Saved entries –

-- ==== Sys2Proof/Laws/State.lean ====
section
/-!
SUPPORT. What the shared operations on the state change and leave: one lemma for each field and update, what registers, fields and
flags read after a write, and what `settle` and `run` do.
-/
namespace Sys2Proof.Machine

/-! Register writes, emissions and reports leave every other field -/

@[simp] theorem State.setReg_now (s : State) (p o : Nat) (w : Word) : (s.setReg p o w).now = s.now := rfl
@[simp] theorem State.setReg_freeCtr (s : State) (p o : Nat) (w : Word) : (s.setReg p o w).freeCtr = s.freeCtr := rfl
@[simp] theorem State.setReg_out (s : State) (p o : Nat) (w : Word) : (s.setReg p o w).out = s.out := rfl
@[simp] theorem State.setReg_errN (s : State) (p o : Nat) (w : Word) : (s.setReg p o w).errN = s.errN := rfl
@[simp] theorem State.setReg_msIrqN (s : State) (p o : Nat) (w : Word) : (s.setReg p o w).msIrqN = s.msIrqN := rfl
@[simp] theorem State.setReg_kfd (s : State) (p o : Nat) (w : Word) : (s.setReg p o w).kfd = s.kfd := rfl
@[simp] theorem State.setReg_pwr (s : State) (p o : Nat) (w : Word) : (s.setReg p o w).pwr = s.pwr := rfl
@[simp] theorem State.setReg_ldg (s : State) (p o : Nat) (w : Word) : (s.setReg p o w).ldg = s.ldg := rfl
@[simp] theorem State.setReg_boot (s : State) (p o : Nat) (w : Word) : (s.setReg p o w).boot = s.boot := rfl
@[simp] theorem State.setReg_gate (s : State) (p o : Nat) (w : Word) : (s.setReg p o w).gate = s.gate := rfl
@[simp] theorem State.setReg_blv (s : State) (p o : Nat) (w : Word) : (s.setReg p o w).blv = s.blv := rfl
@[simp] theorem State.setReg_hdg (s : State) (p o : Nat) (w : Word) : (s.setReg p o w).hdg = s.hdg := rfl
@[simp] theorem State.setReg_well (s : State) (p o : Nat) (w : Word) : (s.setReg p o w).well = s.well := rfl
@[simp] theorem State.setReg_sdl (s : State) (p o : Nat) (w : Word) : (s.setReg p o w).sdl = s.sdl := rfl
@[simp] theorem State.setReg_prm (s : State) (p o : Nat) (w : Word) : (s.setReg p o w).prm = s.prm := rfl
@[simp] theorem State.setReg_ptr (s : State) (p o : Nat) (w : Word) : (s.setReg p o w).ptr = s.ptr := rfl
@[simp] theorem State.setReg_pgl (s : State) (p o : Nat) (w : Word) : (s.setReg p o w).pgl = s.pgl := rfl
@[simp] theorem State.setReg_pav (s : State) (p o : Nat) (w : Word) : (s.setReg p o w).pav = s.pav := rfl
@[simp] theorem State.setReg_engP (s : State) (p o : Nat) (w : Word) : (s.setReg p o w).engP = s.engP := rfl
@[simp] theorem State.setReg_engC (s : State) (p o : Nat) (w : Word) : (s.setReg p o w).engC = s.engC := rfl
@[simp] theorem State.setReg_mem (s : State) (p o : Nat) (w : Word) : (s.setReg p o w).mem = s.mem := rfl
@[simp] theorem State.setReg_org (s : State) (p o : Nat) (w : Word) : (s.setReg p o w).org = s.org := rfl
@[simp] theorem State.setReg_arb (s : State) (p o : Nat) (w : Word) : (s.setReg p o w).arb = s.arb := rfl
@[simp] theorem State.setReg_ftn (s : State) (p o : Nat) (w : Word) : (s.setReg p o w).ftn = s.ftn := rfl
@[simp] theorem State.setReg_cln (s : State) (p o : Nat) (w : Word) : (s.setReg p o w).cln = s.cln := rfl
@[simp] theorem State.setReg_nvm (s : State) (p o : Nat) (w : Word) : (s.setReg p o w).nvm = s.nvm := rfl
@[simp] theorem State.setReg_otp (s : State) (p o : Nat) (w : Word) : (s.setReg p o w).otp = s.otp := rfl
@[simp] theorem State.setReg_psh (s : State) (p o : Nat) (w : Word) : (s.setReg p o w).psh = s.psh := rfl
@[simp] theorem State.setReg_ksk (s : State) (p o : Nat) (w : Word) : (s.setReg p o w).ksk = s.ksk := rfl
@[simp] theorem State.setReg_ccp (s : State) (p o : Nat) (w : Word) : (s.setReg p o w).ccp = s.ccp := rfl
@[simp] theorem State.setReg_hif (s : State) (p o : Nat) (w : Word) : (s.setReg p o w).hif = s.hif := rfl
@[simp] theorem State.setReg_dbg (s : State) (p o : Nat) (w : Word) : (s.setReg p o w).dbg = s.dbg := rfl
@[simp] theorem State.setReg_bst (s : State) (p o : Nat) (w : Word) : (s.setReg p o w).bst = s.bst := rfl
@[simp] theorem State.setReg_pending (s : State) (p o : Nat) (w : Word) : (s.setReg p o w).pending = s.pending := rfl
--
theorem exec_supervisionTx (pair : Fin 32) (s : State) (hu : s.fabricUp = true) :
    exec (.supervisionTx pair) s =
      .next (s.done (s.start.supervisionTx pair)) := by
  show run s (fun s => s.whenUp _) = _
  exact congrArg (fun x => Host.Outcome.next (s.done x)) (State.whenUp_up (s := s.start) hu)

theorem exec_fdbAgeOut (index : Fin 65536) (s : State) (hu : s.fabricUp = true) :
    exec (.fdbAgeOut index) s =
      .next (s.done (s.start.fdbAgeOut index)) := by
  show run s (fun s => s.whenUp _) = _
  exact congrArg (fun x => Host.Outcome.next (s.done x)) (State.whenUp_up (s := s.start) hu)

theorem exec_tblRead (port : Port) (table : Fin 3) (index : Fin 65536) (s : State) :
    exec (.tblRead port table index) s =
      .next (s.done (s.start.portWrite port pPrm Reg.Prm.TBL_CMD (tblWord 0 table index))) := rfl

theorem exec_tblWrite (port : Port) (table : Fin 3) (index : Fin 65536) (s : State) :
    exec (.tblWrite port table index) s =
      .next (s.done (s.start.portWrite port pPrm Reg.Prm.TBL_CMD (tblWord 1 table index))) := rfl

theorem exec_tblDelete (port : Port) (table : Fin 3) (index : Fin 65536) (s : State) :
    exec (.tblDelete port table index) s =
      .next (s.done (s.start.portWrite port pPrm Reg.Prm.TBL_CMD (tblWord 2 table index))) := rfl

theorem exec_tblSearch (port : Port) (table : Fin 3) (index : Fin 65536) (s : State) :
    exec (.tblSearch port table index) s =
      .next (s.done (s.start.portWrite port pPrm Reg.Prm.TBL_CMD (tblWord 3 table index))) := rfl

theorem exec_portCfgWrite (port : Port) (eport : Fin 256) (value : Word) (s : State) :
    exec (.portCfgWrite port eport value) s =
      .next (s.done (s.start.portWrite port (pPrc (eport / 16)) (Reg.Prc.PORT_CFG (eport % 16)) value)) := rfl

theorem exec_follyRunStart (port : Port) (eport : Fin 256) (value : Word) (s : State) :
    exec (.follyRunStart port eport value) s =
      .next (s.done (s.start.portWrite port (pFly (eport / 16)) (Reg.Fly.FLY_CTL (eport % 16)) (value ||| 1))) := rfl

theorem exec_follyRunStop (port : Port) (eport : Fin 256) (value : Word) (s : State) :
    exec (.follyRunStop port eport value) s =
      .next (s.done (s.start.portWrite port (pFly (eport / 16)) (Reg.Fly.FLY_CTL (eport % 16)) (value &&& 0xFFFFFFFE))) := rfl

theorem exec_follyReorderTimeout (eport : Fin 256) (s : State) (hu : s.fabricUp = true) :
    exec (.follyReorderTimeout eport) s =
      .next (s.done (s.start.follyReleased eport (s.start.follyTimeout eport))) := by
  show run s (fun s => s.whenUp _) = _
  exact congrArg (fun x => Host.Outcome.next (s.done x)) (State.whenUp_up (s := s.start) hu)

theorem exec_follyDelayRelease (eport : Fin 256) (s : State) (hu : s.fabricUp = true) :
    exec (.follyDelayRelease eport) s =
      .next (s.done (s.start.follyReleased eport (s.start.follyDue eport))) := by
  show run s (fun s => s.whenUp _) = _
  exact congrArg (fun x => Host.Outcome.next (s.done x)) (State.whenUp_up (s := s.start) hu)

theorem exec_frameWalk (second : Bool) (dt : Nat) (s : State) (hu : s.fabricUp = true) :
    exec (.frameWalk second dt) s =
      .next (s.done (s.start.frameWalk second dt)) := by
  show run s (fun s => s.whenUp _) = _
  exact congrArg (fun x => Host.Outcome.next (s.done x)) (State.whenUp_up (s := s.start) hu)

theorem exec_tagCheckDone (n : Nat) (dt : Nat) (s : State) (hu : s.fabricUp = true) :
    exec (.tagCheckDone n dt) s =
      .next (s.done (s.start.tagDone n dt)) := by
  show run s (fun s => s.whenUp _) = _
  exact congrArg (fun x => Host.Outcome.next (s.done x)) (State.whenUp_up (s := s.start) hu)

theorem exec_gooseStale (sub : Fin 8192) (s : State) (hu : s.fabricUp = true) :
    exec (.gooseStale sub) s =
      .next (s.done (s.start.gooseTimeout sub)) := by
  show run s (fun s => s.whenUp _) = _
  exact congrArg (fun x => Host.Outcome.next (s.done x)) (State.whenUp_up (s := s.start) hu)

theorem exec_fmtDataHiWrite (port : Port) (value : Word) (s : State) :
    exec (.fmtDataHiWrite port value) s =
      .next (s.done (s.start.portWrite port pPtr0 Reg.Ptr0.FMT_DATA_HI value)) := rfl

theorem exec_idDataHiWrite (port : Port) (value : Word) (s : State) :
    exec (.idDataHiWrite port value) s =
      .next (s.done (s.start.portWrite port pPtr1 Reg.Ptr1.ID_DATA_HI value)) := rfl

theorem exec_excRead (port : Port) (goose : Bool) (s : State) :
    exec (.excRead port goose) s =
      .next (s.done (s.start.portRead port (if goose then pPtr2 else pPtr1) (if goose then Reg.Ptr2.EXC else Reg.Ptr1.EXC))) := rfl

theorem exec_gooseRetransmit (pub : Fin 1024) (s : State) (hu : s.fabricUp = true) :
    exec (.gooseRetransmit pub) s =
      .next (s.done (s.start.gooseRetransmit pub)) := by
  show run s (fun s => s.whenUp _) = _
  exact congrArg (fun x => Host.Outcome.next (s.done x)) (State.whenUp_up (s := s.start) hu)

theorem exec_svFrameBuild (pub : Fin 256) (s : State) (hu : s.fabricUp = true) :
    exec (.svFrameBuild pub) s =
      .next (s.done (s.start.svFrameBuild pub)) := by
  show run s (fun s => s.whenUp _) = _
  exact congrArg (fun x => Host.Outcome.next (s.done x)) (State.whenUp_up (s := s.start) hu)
* * *
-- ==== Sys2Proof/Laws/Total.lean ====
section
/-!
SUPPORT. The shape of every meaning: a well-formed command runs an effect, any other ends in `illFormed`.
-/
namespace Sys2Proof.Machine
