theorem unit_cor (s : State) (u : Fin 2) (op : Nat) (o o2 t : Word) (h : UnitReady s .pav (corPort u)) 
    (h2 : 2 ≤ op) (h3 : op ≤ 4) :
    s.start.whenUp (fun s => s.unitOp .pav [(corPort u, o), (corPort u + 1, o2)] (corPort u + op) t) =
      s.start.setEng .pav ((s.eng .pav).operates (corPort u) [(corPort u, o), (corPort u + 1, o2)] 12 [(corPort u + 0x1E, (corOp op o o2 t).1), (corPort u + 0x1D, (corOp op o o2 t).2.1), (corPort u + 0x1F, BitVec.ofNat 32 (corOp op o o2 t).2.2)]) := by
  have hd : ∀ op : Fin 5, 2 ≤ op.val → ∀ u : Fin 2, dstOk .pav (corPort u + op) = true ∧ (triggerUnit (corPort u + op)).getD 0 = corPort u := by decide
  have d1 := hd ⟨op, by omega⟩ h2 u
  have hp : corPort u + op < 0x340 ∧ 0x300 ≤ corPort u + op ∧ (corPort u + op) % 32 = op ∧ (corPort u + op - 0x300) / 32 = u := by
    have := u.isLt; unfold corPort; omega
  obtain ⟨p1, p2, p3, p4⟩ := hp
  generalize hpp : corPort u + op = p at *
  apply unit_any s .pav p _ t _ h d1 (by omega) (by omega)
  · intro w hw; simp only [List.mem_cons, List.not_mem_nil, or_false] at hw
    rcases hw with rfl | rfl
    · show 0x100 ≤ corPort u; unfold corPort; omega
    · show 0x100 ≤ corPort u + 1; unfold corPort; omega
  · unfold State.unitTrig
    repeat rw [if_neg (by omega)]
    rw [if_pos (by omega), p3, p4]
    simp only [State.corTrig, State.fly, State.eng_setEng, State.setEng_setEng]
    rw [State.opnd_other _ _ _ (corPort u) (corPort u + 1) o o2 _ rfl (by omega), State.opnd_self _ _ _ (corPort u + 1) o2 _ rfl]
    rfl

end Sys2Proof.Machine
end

Task details –
Where the data above reaches the line holding "s.hif := rfl", begin printing, and stop after the line holding "s.pending := rfl". Each line must be reproduced exactly, with nothing else added.

Response area –
@[simp] theorem State.setReg_hif (s : State) (p o : Nat) (w : Word) : (s.setReg p o w).hif = s.hif := rfl
@[simp] theorem State.setReg_dbg (s : State) (p o : Nat) (w : Word) : (s.setReg p o w).dbg = s.dbg := rfl
@[simp] theorem State.setReg_bst (s : State) (p o : Nat) (w : Word) : (s.setReg p o w).bst = s.bst := rfl
@[simp] theorem State.setReg_pending (s : State) (p o : Nat) (w : Word) : (s.setReg p o w).pending = s.pending := rfl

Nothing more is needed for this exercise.